The Chinese is historically a violent state, with no problem going abroad and smashing entire cultures when possible (see: Vietnam, repeatedly ; Xinjiang).

Of course European colonisation was not a great period of history. Of course there were atrocities. There are atrocities in every war of conquest. It's unfortunately part of the game. We also cannot treat the Europeans as if they were one big block, with everybody intent on colonisation. The French parliament was fraught with opposition to that, and conflicting theories on it.

I am not going to argue taht one of the goal was not exploitation of local resources, of course it was, but we should not forget that a lot of the underlying ideology was humanitarian as well. And that is an ideology that was actually pursued in practice, with doctors going there, education programs, etc...

Was this done in the gentlest way possible? No, probably not. Was European colonisation a completely evil enterprise made my monsters uniquely bent on looting the land? The facts tell us this is not the case either.

Such a massive undertaking has to be replaced in the context and mentalities of the time. We cannot judge this period with our current views. It happened due to a combination of factors (need for resource, mission civilisatrice, interstate competition) that mean that any country in that position would and indeed did do the same


The humanitarian ideology was one of history's first great PR campaigns. Lofty humanitarianism had always accompanied colonial violence, from de las Casas to missionary charities. One could not exist without the other -- the explorer and exploiter opened up the hinterland so that the missionary could go forth and convert, and the murdered/kidnapped missionary provided immediate pretext for colonization. The humanitarians also kept the labor force healthy and able to work, and provided contacts in the deep hinterland that could work with company agents.

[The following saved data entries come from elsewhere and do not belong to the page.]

theorem execFwdAck_keeps (a1 a2 s) : RKeeps 0x13AA386 s (execFwdAck a1 a2 s) := by
  unfold execFwdAck
  try dsimp only
  repeat'
    first
    | with_reducible exact Keeps.refl _ _
    | with_reducible refine Keeps.ite ?_ ?_
    | with_reducible refine RKeeps.next ?_
    | with_reducible refine RKeeps.ite ?_ ?_
    | with_reducible refine (settle_keeps ..).step ?_
    | with_reducible refine (setTxn_keeps ..).step ?_
    | split

theorem execLineLockAcquire_keeps (a1 s) : RKeeps 0x17AEB86 s (execLineLockAcquire a1 s) := by
  unfold execLineLockAcquire
  try dsimp only
  repeat'
    first
    | with_reducible exact Keeps.refl _ _
    | with_reducible refine Keeps.ite ?_ ?_
    | with_reducible refine RKeeps.next ?_
    | with_reducible refine RKeeps.ite ?_ ?_
    | with_reducible refine (serveReq_keeps ..).step ?_
    | with_reducible refine (tryLock_keeps ..).step ?_
    | split

theorem cxlArrive_keeps (a1 a2 a3 a4 a5 s) : Keeps 0x17AFB86 s (cxlArrive a1 a2 a3 a4 a5 s) := by
  unfold cxlArrive
  try dsimp only
  repeat'
    first
    | with_reducible exact Keeps.refl _ _
    | with_reducible refine Keeps.ite ?_ ?_
    | with_reducible refine (emit_keeps ..).step ?_
    | with_reducible refine (arrive_keeps ..).step ?_

theorem execCxlMemRd_keeps (a1 a2 a3 a4 s) : RKeeps 0x17AFB86 s (execCxlMemRd a1 a2 a3 a4 s) := by
  unfold execCxlMemRd
  try dsimp only
  repeat'
    first
    | with_reducible exact Keeps.refl _ _
    | with_reducible refine Keeps.ite ?_ ?_
    | with_reducible refine RKeeps.next ?_
    | with_reducible refine RKeeps.ite ?_ ?_
    | with_reducible refine (cxlArrive_keeps ..).step ?_

theorem execCxlMemRdData_keeps (a1 a2 a3 s) : RKeeps 0x17AFB86 s (execCxlMemRdData a1 a2 a3 s) := by
  unfold execCxlMemRdData
  try dsimp only
  repeat'
    first
    | with_reducible exact Keeps.refl _ _
    | with_reducible refine Keeps.ite ?_ ?_
    | with_reducible refine RKeeps.next ?_
    | with_reducible refine RKeeps.ite ?_ ?_
    | with_reducible refine (cxlArrive_keeps ..).step ?_

theorem execCxlMemInv_keeps (a1 a2 a3 a4 s) : RKeeps 0x17AFB86 s (execCxlMemInv a1 a2 a3 a4 s) := by
  unfold execCxlMemInv
  try dsimp only
  repeat'
    first
    | with_reducible exact Keeps.refl _ _
    | with_reducible refine Keeps.ite ?_ ?_
    | with_reducible refine RKeeps.next ?_
    | with_reducible refine RKeeps.ite ?_ ?_
    | with_reducible refine (cxlArrive_keeps ..).step ?_

theorem execCxlMemClnEvct_keeps (a1 a2 a3 s) : RKeeps 0x17AFB86 s (execCxlMemClnEvct a1 a2 a3 s) := by
  unfold execCxlMemClnEvct
  try dsimp only
  repeat'
    first
    | with_reducible exact Keeps.refl _ _
    | with_reducible refine Keeps.ite ?_ ?_
    | with_reducible refine RKeeps.next ?_
    | with_reducible refine RKeeps.ite ?_ ?_
    | with_reducible refine (cxlArrive_keeps ..).step ?_

theorem execCxlMemWr_keeps (a1 a2 a3 a4 a5 a6 s) : RKeeps 0x17AFB86 s (execCxlMemWr a1 a2 a3 a4 a5 a6 s) := by
  unfold execCxlMemWr
  try dsimp only
  repeat'
    first
    | with_reducible exact Keeps.refl _ _
    | with_reducible refine Keeps.ite ?_ ?_
    | with_reducible refine RKeeps.next ?_
    | with_reducible refine RKeeps.ite ?_ ?_
    | with_reducible refine (writeBack_keeps ..).step ?_
    | with_reducible refine (answerDone_keeps ..).step ?_
    | with_reducible refine (placeReq_keeps ..).step ?_
    | with_reducible refine (Keeps.snd (placeReq_keeps ..) (by assumption)).step ?_
    | with_reducible refine (tookId_keeps ..).step ?_
    | with_reducible refine (arrive_keeps ..).step ?_
    | with_reducible refine (settle_keeps ..).step ?_
    | with_reducible refine Keeps.snd ?_ (by assumption)
    | with_reducible refine Keeps.fst ?_ (by assumption)
    | with_reducible refine Keeps.snd2 ?_ (by assumption)
    | with_reducible refine Keeps.snd3 ?_ (by assumption)
    | split

theorem execBiSnoopResponse_keeps (a1 a2 a3 s) : RKeeps 0x13AA386 s (execBiSnoopResponse a1 a2 a3 s) := by
  unfold execBiSnoopResponse
  try dsimp only
  repeat'
    first
    | with_reducible exact Keeps.refl _ _
    | with_reducible refine Keeps.ite ?_ ?_
    | with_reducible refine RKeeps.next ?_
    | with_reducible refine RKeeps.ite ?_ ?_
    | with_reducible refine (emit_keeps ..).step ?_
    | with_reducible refine (snoopAnswer_keeps ..).step ?_

theorem purgeLine_keeps (a1 s a2) : Keeps 0x1208382 s (purgeLine a1 s a2) := by
  unfold purgeLine
  try dsimp only
  repeat'
    first
    | with_reducible exact Keeps.refl _ _
    | with_reducible refine Keeps.ite ?_ ?_
    | with_reducible refine (setDir_keeps ..).step ?_
    | with_reducible refine (nextCopy_keeps ..).step ?_
    | with_reducible refine (State.setCoh_keeps _ _ ?_).step ?_
    | exact fun h => h
    | with_reducible refine (lineLost_keeps ..).step ?_
    | split

theorem unwaitTxn_keeps (a1 s a2) : Keeps 0x1008380 s (unwaitTxn a1 s a2) := by
  unfold unwaitTxn
  try dsimp only
  repeat'
    first
    | with_reducible exact Keeps.refl _ _
    | with_reducible refine Keeps.ite ?_ ?_
    | with_reducible refine (applyRsp_keeps ..).step ?_
    | with_reducible refine (setTxn_keeps ..).step ?_
    | split

theorem failAgent_keeps (a1 s) : Keeps 0x13AA386 s (failAgent a1 s) := by
  unfold failAgent
  try dsimp only
  repeat'
    first
    | with_reducible exact Keeps.refl _ _
    | with_reducible assumption
    | with_reducible refine Keeps.ite ?_ ?_
    | with_reducible refine (tollLeave_keeps ..).step ?_
    | with_reducible refine (unwaitTxn_keeps ..).step ?_
    | with_reducible refine (State.setCoh_keeps _ _ ?_).step ?_
    | exact fun h => h
    | exact fun h => ⟨h.1, tput_rising _ _ h.2 _⟩
    | with_reducible refine (purgeLine_keeps ..).step ?_
    | with_reducible refine (settle_keeps ..).step ?_
    | with_reducible refine Keeps.foldl ?_ ?_
    | with_reducible refine Keeps.foldl_fst ?_ ?_
    | with_reducible refine Keeps.foldl_snd ?_ ?_
    | with_reducible refine Keeps.snd ?_ (by assumption)
    | with_reducible refine Keeps.fst ?_ (by assumption)
    | with_reducible refine Keeps.snd2 ?_ (by assumption)
    | with_reducible refine Keeps.snd3 ?_ (by assumption)
    | intro _ _ _

theorem execSnoopTimeout_keeps (a1 a2 s) : RKeeps 0x13AA397 s (execSnoopTimeout a1 a2 s) := by
  unfold execSnoopTimeout
  try dsimp only
  repeat'
    first
    | with_reducible exact Keeps.refl _ _
    | with_reducible refine Keeps.ite ?_ ?_
    | with_reducible refine RKeeps.next ?_
    | with_reducible refine RKeeps.ite ?_ ?_
    | with_reducible refine (failAgent_keeps ..).step ?_
    | with_reducible refine (carryTo_keeps ..).step ?_
    | split

theorem execAgentFailed_keeps (a1 s) : RKeeps 0x13AA386 s (execAgentFailed a1 s) := by
  unfold execAgentFailed
  try dsimp only
  repeat'
    first
    | with_reducible exact Keeps.refl _ _
    | with_reducible refine Keeps.ite ?_ ?_
    | with_reducible refine RKeeps.next ?_
    | with_reducible refine RKeeps.ite ?_ ?_
    | with_reducible refine (failAgent_keeps ..).step ?_

theorem declareFailed_keeps (a1 s) : Keeps 0x13AA386 s (declareFailed a1 s).2 := by
  unfold declareFailed
  try dsimp only
  repeat'
    first
    | with_reducible exact Keeps.refl _ _
    | with_reducible refine Keeps.ite ?_ ?_
    | with_reducible refine Keeps.ite_snd ?_ ?_
    | with_reducible refine (failAgent_keeps ..).step ?_

theorem execDeclareAgentFailed_keeps (a1 s) : RKeeps 0x13AA386 s (execDeclareAgentFailed a1 s) := by
  unfold execDeclareAgentFailed
  try dsimp only
  repeat'
    first
    | with_reducible exact Keeps.refl _ _
    | with_reducible assumption
    | with_reducible refine Keeps.ite ?_ ?_
    | with_reducible refine RKeeps.next ?_
    | with_reducible refine RKeeps.ite ?_ ?_
    | with_reducible refine (declareFailed_keeps ..).step ?_
    | with_reducible refine (Keeps.snd (declareFailed_keeps ..) (by assumption)).step ?_
    | with_reducible refine commanded_keeps ?_ ?_
    | split
    | intro _ _ _
    | intro _ _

Even the idea of uplifting the natives ultimately placed them as lower-level participants in a wider colonial construction -- turning them into Christian subjects led by the paternal European metropole, with their advancement posited as the key to cultural unity and, more importantly, economic benefit (since said natives could then act as more manpower for advanced economic activities instead of being basic-level labor).

Education programs were, in most if not all cases, a way to create local elites whose privileges were dependent on colonialism and whose culture tended more towards the colonizer than the colonized. These colonies also needed low-level administrators, with positions filled by evolues and co-opted Christians.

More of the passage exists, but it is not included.